→ **Problem details**
Only certain lines below are wanted: those starting at the line containing "out := some" and ending at the line containing "(o.kindOut ≠ 0 → o.lostOut = s.inputs.lostIn ∧", both included, each retyped exactly.
===== Given information =====
/-- R80, R81, R82: `KEV.C` with a count answers `KEY` for every event byte, its fields at the places of
`EVT_C`, role `MATRIX`, and chains when the count is at least 2 (decisions D14, D17, D28). -/
def Obligations.KevCWithACountAnswersAKey : Prop :=
  ∀ (s : State) (next : KfdState) (n e : Nat), cfgWf s.cfg = true → s.inputs.busErrIn = false →
    s.inputs.bvIn = 0b01 → n = s.inputs.countIn.toNat % 2 ^ s.cfg.countW → n ≠ 0 →
    e = s.inputs.rawIn.toNat % 256 → next = (if 2 ≤ n then .reading else .idle) →
    exec .kevC s = .next { s with
      kfd := ⟨s.kfd.ps, next⟩
      out := some { Outputs.zero with
        kindOut := 1
        relOut := decide (e / 2 ^ s.cfg.evtC.relBit % 2 = if s.cfg.evtC.relVal then 1 else 0)
        rowOut := BitVec.ofNat 8 (e / 2 ^ s.cfg.evtC.rowOff % 2 ^ s.cfg.evtC.rowW)
        colOut := BitVec.ofNat 8 (e / 2 ^ s.cfg.evtC.colOff % 2 ^ s.cfg.evtC.colW)
        roleOut := 0
        moreOut := decide (2 ≤ n)
        lostOut := s.inputs.lostIn
        kstOut := kstOf ⟨s.kfd.ps, next⟩ } }

/-- R71: a key-event command without an error answers `KEY`, `EMPTY` or `INVALID`, with `lost_out` beside
it; `NONE` stands only on an error and on other commands. -/
def Obligations.KindNoneOnlyOnErrorsAndOtherCommands : Prop :=
  ∀ (i : Instr) (s t : State) (o : Outputs), exec i s = .next t → t.out = some o →
    (o.kindOut = 0 ↔ keyProfile i = none ∨ o.err ≠ 0) ∧
    (o.kindOut ≠ 0 → o.lostOut = s.inputs.lostIn)

/-- R72: the table of next decoder states: an error leaves the state, and otherwise it is `READING`
exactly when `more_out` is 1; `EMPTY` and errors have `more_out` 0; `kst_out` bit 0 is 1 exactly when
PS's state after the command is `READING`, bit 1 when PC's is (R28; decisions D4, D19). -/
def Obligations.NextDecoderStateFollowsMoreOut : Prop :=
  ∀ (i : Instr) (s t : State) (o : Outputs) (p : Profile), keyProfile i = some p →
    exec i s = .next t → t.out = some o →
    (o.err ≠ 0 → t.kfd = s.kfd ∧ o.moreOut = false) ∧
    (o.err = 0 → t.kfd.get p = (if o.moreOut then .reading else .idle)) ∧
    (o.kindOut = 2 → o.moreOut = false) ∧
    (o.kstOut.getLsbD 0 = true ↔ t.kfd.ps = .reading) ∧
    (o.kstOut.getLsbD 1 = true ↔ t.kfd.pc = .reading)

/-- R78: the event-lost signal changes `lost_out` alone: not the outcome, not the fields, not the
state (decision D18). -/
def Obligations.LostSignalChangesLostOutAlone : Prop :=
  ∀ (i : Instr) (s t : State) (o : Outputs) (b : Bool), exec i s = .next t → t.out = some o →
    ∃ u o', exec i { s with inputs := { s.inputs with lostIn := b } } = .next u ∧
      u.out = some o' ∧ u.kfd = t.kfd ∧ { o' with lostOut := o.lostOut } = o ∧
      (o.kindOut ≠ 0 → o.lostOut = s.inputs.lostIn ∧ o'.lostOut = b)

/-- R26, R80: `KEV.C` ignores the count bits above `COUNT_W - 1` (decision D4). -/
def Obligations.CountBitsAboveItsWidthAreIgnored : Prop :=
  ∀ (s t : State) (count : Byte), exec .kevC s = .next t →
    count.toNat % 2 ^ s.cfg.countW = s.inputs.countIn.toNat % 2 ^ s.cfg.countW →
    ∃ u, exec .kevC { s with inputs := { s.inputs with countIn := count } } = .next u ∧
      u.out = t.out ∧ u.kfd = t.kfd

/-! ## Assembler lines -/

/-- R53, R46: a register command's line with numeric operands in range assembles to the command whose
word carries them, one out of range to none, and `KEV <p>` stands for the profile's key-event command
(decision D31). -/
def Obligations.AssembledOperandsStandInTheWord : Prop :=
  ∀ (c : Cfg) (p : Profile) (ctx addr : Nat),
    (∀ q ∈ [(Asm.rlook p (.pair ctx addr), 1), (Asm.rdec p (.pair ctx addr), 2),
        (Asm.renc p (.pair ctx addr), 3)],
      (q.1.wf = true → ∃ i, assembleLine c q.1 = some i ∧
        (encode i).toNat = q.2 * 8192 + (if p = .pc then 4096 else 0) + ctx * 1024 + addr) ∧
      (q.1.wf = false → assembleLine c q.1 = none)) ∧
    ∃ i, assembleLine c (.kev p) = some i ∧ keyProfile i = some p

/-- R53: in a line of each register command, a register name in the address's place stands for its
map entry: with the entry's context beside it where that context has the register at one address, alone
where the map has it at one pair; where there are several, it stands for no command (decision D31; the
two forms, and that a name of several places stands for none, are notes/assumptions/8.md). -/
def Obligations.RegisterNamesAssembleToTheirPlace : Prop :=
  ∀ (c : Cfg) (p : Profile) (e : MapEntry) (r : RegEntry), cfgWf c = true →
    e ∈ c.addressMap.get p → r ∈ c.regTable → r.id = e.reg →
    ∀ q ∈ [(Asm.rlook p, Instr.rlook p), (Asm.rdec p, Instr.rdec p), (Asm.renc p, Instr.renc p)],
      ((∀ e' ∈ c.addressMap.get p, e'.reg = e.reg → e'.ctx = e.ctx → e' = e) →
        assembleLine c (q.1 (.named e.ctx.toNat r.name)) = some (q.2 e.ctx e.addr)) ∧
      ((∀ e' ∈ c.addressMap.get p, e'.reg = e.reg → e' = e) →
        assembleLine c (q.1 (.name r.name)) = some (q.2 e.ctx e.addr)) ∧
      ∀ e' ∈ c.addressMap.get p, e'.reg = e.reg → e' ≠ e →
        (e'.ctx = e.ctx → assembleLine c (q.1 (.named e.ctx.toNat r.name)) = none) ∧
        assembleLine c (q.1 (.name r.name)) = none

/-! ## What an admitted configuration holds -/

/-- R23: the bus address constant is the datasheet address, halved where the profile's is shifted, and
no bit of it is lost in the 7 bits (decision D25, notes/assumptions/11.md). -/
def Obligations.BusAddressIsTheDatasheetAddressShiftedOnce : Prop :=
  ∀ (c : Cfg) (p : Profile), cfgWf c = true →
    (busAddr7 c p).toNat =
      if c.addrShift.get p then (c.busAddrDs.get p).toNat / 2 else (c.busAddrDs.get p).toNat

/-- What every admitted configuration holds, said on its lists. R15: registers of one map with one name
are one register. R18: a map holds KBDSIZE and each register so named has its layout. R19: PS's map
holds EVTCODE with its layout. R20: a map holds IRQST, each so named has `IRQST_LAYOUT`, 8 bits with the
four flags. R17 (f), R21: the map of one profile holds both 16-bit registers, no other register has 16
bits and the other profile reaches none. R22: a register holds a two-bit enumerated field of which two
codes give one state. That the model refuses a configuration without these, and what it takes from
names, are notes/assumptions/5.md and 14.md. -/
def Obligations.AdmittedConfigurationsHoldTheSourcesRegisters : Prop :=
  ∀ c : Cfg, cfgWf c = true →
    (∀ p r r', MapHolds c p r → MapHolds c p r' → r.name = r'.name → r = r') ∧
    (∃ p r, MapHolds c p r ∧ r.name = "KBDSIZE") ∧
    (∀ p r, MapHolds c p r → r.name = "KBDSIZE" →
      r.layout = ⟨8, [⟨"ROWSIZE", 4, 4, .num⟩, ⟨"COLSIZE", 0, 4, .num⟩]⟩) ∧
    (∃ r, MapHolds c .ps r ∧ r.name = "EVTCODE" ∧
      r.layout = ⟨8, [⟨"RELEASE", 7, 1, .num⟩, ⟨"ROW", 4, 3, .num⟩, ⟨"COLUMN", 0, 4, .num⟩]⟩) ∧
    (∃ p r, MapHolds c p r ∧ r.name = "IRQST") ∧
    (∀ p r, MapHolds c p r → r.name = "IRQST" → r.layout = c.irqstLayout) ∧
    c.irqstLayout.width = 8 ∧
    (∀ n ∈ ["GPIO", "TIMER", "KEYBOARD", "POWER_FAIL"],
      ∃ f ∈ c.irqstLayout.fields, f.name = n ∧ f.w = 1 ∧ f.kind = .num) ∧
    (∃ a b, MapHolds c c.pairRegs.profile a ∧ MapHolds c c.pairRegs.profile b ∧ a ≠ b ∧
      a.layout.width = 16 ∧ b.layout.width = 16 ∧
      (∀ r ∈ c.regTable, r.layout.width = 16 → r = a ∨ r = b) ∧
      ∀ p r, MapHolds c p r → r.layout.width = 16 → p = c.pairRegs.profile) ∧
    ∃ p r, MapHolds c p r ∧ ∃ f ∈ r.layout.fields, f.w = 2 ∧
      ∃ map : List Word, f.kind = .enum map ∧ map.length = 4 ∧
        ∃ j k, j < k ∧ k < 4 ∧ map[j]? = map[k]?
end

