-- ==== Sys2Proof/Laws/Decode.lean ====
section
/-! SUPPORT. The fields of a packed command word, and what the decoder can answer. -/

namespace Sys2Proof

variable (op : BitVec 3) (p : Profile) (ctx : Ctx) (addr : Addr)

@[simp] theorem Profile.ofBit_bit : Profile.ofBit p.bit = p := by cases p <;> rfl
@[simp] theorem Profile.bit_ofBit (b : Bool) : (Profile.ofBit b).bit = b := by cases b <;> rfl

/-- Two bit fields side by side, as a number. -/
theorem toNat_append_eq {n m : Nat} (x : BitVec n) (y : BitVec m) :
    (x ++ y).toNat = x.toNat * 2 ^ m + y.toNat := by
  rw [BitVec.toNat_append, ← Nat.shiftLeft_add_eq_or_of_lt y.isLt, Nat.shiftLeft_eq]

/-- The packed word as a number: the fields of R46 at their places. -/
theorem packWord_toNat : (packWord op p ctx addr).toNat =
    op.toNat * 8192 + p.bit.toNat * 4096 + ctx.toNat * 1024 + addr.toNat := by
  have hb : (BitVec.ofBool p.bit).toNat = p.bit.toNat := by cases p <;> rfl
  refine (toNat_append_eq (op ++ BitVec.ofBool p.bit ++ ctx ++ 0b00#2) addr).trans ?_
  rw [toNat_append_eq, toNat_append_eq, toNat_append_eq, hb, BitVec.toNat_ofNat]
  omega

/-- Bits `off + n - 1` down to `off` of a word, as a number. -/
theorem toNat_field (w : Word) (off n : Nat) :
    (w.extractLsb' off n).toNat = w.toNat / 2 ^ off % 2 ^ n := by
  rw [BitVec.extractLsb'_toNat, Nat.shiftRight_eq_div_pow]

theorem packWord_bounds : op.toNat < 8 ∧ p.bit.toNat < 2 ∧ ctx.toNat < 4 ∧ addr.toNat < 256 :=
  ⟨op.isLt, by cases p <;> decide, ctx.isLt, addr.isLt⟩

theorem opField_packWord : opField (packWord op p ctx addr) = op := by
  have := packWord_bounds op p ctx addr
  apply BitVec.eq_of_toNat_eq
  rw [opField, toNat_field, packWord_toNat]
  omega

theorem ctxField_packWord : ctxField (packWord op p ctx addr) = ctx := by
  have := packWord_bounds op p ctx addr
  apply BitVec.eq_of_toNat_eq
  rw [ctxField, toNat_field, packWord_toNat]
  omega

theorem rsvField_packWord : rsvField (packWord op p ctx addr) = 0 := by
  have := packWord_bounds op p ctx addr
  apply BitVec.eq_of_toNat_eq
  rw [rsvField, toNat_field, packWord_toNat]
  change _ = 0
  omega

theorem addrField_packWord : addrField (packWord op p ctx addr) = addr := by
  have := packWord_bounds op p ctx addr
  apply BitVec.eq_of_toNat_eq
  rw [addrField, toNat_field, packWord_toNat]
  omega

theorem profileField_packWord : profileField (packWord op p ctx addr) = p := by
  have := packWord_bounds op p ctx addr
  have h : (packWord op p ctx addr).getLsbD 12 = p.bit := by
    rw [← BitVec.testBit_toNat, Nat.testBit_eq_decide_div_mod_eq, packWord_toNat]
    cases p <;> simp [Profile.bit] <;> omega
  rw [profileField, h, Profile.ofBit_bit]

/-- What the decoder can answer (R48): each command with the condition on its word's fields, or a
refusal of the word. -/
theorem decode_ok_cases {w : Word} {i : Instr} (h : decode w = .ok i) :
    rsvField w = 0 ∧
      (opField w = 1 ∧ i = .rlook (profileField w) (ctxField w) (addrField w) ∨
       opField w = 2 ∧ i = .rdec (profileField w) (ctxField w) (addrField w) ∨
       opField w = 3 ∧ i = .renc (profileField w) (ctxField w) (addrField w) ∨
       opField w = 4 ∧ ctxField w = 0 ∧ addrField w = 0 ∧
        (profileField w = .ps ∧ i = .kevS ∨ profileField w = .pc ∧ i = .kevC)) := by
  unfold decode at h
  split at h
  · cases h
  · next hr =>
    refine ⟨not_not.mp hr, ?_⟩
    split at h
    · next h1 => cases h; exact .inl ⟨h1, rfl⟩
    split at h
    · next h2 => cases h; exact .inr (.inl ⟨h2, rfl⟩)
    split at h
    · next h3 => cases h; exact .inr (.inr (.inl ⟨h3, rfl⟩))
    split at h
    · next h4 =>
      split at h
      · cases h
      · next hz =>
        obtain ⟨hc, ha⟩ := not_or.mp hz
        refine .inr (.inr (.inr ⟨h4, not_not.mp hc, not_not.mp ha, ?_⟩))
        split at h
        · next hp => cases h; exact .inl ⟨hp, rfl⟩
        · next hp => cases h; exact .inr ⟨hp, rfl⟩
    · cases h

end Sys2Proof
end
=====
→ **Response to the task**
      out := some { Outputs.zero with
        kindOut := 1
        relOut := decide (e / 2 ^ s.cfg.evtC.relBit % 2 = if s.cfg.evtC.relVal then 1 else 0)
        rowOut := BitVec.ofNat 8 (e / 2 ^ s.cfg.evtC.rowOff % 2 ^ s.cfg.evtC.rowW)
        colOut := BitVec.ofNat 8 (e / 2 ^ s.cfg.evtC.colOff % 2 ^ s.cfg.evtC.colW)
        roleOut := 0
        moreOut := decide (2 ≤ n)
        lostOut := s.inputs.lostIn
        kstOut := kstOf ⟨s.kfd.ps, next⟩ } }

/-- R71: a key-event command without an error answers `KEY`, `EMPTY` or `INVALID`, with `lost_out` beside
it; `NONE` stands only on an error and on other commands. -/
def Obligations.KindNoneOnlyOnErrorsAndOtherCommands : Prop :=
  ∀ (i : Instr) (s t : State) (o : Outputs), exec i s = .next t → t.out = some o →
    (o.kindOut = 0 ↔ keyProfile i = none ∨ o.err ≠ 0) ∧
    (o.kindOut ≠ 0 → o.lostOut = s.inputs.lostIn)

/-- R72: the table of next decoder states: an error leaves the state, and otherwise it is `READING`
exactly when `more_out` is 1; `EMPTY` and errors have `more_out` 0; `kst_out` bit 0 is 1 exactly when
PS's state after the command is `READING`, bit 1 when PC's is (R28; decisions D4, D19). -/
def Obligations.NextDecoderStateFollowsMoreOut : Prop :=
  ∀ (i : Instr) (s t : State) (o : Outputs) (p : Profile), keyProfile i = some p →
    exec i s = .next t → t.out = some o →
    (o.err ≠ 0 → t.kfd = s.kfd ∧ o.moreOut = false) ∧
    (o.err = 0 → t.kfd.get p = (if o.moreOut then .reading else .idle)) ∧
    (o.kindOut = 2 → o.moreOut = false) ∧
    (o.kstOut.getLsbD 0 = true ↔ t.kfd.ps = .reading) ∧
    (o.kstOut.getLsbD 1 = true ↔ t.kfd.pc = .reading)

/-- R78: the event-lost signal changes `lost_out` alone: not the outcome, not the fields, not the
state (decision D18). -/
def Obligations.LostSignalChangesLostOutAlone : Prop :=
  ∀ (i : Instr) (s t : State) (o : Outputs) (b : Bool), exec i s = .next t → t.out = some o →
    ∃ u o', exec i { s with inputs := { s.inputs with lostIn := b } } = .next u ∧
      u.out = some o' ∧ u.kfd = t.kfd ∧ { o' with lostOut := o.lostOut } = o ∧
      (o.kindOut ≠ 0 → o.lostOut = s.inputs.lostIn ∧ o'.lostOut = b)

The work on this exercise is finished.